▶ **YOUR TASK**
The answer must consist of each line below that contains the string "setFld".

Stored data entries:
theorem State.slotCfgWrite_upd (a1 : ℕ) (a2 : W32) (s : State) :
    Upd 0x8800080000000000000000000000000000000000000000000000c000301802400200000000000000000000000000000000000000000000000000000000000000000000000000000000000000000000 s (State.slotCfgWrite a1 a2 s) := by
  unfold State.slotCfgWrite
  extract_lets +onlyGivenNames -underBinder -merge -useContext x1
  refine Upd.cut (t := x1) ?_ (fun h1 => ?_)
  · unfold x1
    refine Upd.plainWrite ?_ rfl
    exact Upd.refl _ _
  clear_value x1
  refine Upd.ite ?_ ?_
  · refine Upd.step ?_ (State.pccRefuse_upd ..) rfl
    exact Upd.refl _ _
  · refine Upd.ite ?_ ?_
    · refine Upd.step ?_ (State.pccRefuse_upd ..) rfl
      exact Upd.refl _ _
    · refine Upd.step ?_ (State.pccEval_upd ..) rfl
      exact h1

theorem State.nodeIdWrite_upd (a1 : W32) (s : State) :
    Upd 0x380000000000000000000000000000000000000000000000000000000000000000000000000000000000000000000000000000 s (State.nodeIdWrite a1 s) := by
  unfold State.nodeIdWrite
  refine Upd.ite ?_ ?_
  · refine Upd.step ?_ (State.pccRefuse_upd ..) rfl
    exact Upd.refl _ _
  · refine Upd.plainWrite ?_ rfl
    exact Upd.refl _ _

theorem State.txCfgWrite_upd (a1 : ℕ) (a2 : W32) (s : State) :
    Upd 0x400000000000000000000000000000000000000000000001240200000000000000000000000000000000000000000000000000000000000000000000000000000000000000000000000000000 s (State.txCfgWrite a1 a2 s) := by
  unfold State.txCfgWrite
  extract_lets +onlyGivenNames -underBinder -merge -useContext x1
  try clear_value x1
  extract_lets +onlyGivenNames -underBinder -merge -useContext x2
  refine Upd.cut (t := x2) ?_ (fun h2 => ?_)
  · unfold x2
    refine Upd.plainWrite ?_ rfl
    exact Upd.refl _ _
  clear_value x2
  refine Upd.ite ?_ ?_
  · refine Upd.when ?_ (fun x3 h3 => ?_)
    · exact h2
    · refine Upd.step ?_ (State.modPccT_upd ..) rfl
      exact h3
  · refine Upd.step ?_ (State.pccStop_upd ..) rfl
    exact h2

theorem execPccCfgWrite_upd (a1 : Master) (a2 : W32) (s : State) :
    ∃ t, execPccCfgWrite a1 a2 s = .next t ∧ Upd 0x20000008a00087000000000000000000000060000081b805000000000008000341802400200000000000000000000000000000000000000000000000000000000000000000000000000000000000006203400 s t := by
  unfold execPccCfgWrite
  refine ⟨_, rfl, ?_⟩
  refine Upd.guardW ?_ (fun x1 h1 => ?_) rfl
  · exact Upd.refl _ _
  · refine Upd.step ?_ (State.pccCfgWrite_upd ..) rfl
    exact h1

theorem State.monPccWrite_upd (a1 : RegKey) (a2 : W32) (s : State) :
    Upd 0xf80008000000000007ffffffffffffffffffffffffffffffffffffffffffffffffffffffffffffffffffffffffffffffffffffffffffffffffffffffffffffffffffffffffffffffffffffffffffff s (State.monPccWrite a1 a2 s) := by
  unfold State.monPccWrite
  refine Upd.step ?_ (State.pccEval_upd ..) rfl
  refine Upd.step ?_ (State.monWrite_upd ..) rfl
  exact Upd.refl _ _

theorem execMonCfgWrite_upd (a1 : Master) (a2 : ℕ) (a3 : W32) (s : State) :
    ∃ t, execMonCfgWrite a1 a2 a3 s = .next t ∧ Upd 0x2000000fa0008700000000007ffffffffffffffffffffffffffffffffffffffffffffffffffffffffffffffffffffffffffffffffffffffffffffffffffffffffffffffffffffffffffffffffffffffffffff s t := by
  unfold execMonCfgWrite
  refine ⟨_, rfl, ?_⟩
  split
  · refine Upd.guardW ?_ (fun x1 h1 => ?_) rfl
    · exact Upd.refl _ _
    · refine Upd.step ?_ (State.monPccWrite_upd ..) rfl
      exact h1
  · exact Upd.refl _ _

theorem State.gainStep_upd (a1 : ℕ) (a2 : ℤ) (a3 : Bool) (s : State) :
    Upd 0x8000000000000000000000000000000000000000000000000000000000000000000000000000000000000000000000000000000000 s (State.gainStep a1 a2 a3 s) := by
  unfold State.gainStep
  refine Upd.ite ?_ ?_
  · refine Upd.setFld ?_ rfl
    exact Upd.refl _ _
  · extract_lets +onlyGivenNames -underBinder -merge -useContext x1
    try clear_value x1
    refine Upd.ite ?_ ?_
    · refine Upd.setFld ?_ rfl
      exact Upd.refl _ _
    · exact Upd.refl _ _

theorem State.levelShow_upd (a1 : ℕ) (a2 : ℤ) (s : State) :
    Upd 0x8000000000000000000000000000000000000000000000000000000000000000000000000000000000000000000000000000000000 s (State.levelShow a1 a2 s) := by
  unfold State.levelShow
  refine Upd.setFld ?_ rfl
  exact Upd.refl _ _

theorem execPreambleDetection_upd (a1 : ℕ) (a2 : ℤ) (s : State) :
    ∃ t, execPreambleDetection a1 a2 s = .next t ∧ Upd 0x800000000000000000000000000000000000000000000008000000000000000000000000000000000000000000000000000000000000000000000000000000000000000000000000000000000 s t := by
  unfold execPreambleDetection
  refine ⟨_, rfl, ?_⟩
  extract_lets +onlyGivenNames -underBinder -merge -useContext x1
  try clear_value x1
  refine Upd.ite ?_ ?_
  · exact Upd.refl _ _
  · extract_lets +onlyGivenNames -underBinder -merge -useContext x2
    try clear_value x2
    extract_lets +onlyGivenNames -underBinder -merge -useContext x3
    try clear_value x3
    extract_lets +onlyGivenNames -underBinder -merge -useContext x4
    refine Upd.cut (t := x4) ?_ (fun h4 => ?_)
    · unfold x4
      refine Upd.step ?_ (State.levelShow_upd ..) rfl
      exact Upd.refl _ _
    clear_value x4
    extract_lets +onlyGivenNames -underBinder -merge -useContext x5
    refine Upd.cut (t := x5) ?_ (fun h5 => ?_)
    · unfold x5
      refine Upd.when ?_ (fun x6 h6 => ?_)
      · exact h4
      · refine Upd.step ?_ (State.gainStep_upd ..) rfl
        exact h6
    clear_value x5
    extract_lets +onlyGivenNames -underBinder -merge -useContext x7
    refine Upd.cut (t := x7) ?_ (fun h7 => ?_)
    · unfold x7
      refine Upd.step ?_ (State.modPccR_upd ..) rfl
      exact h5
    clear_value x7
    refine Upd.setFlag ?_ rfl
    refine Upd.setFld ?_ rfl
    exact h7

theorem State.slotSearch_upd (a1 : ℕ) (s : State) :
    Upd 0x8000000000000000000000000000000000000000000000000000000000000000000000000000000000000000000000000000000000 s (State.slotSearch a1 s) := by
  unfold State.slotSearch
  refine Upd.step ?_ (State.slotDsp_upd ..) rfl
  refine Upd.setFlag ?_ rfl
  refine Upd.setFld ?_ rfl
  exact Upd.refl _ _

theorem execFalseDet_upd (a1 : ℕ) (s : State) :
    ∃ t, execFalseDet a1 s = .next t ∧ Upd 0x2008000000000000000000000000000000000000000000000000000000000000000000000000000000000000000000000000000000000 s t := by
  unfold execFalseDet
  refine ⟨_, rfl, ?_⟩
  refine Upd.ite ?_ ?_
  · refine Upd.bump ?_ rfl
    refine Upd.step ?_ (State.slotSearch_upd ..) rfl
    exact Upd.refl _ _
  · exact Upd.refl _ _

▶ **REPLY TO THE TASK**
  · refine Upd.setFld ?_ rfl
    · refine Upd.setFld ?_ rfl
  refine Upd.setFld ?_ rfl
    refine Upd.setFld ?_ rfl
  refine Upd.setFld ?_ rfl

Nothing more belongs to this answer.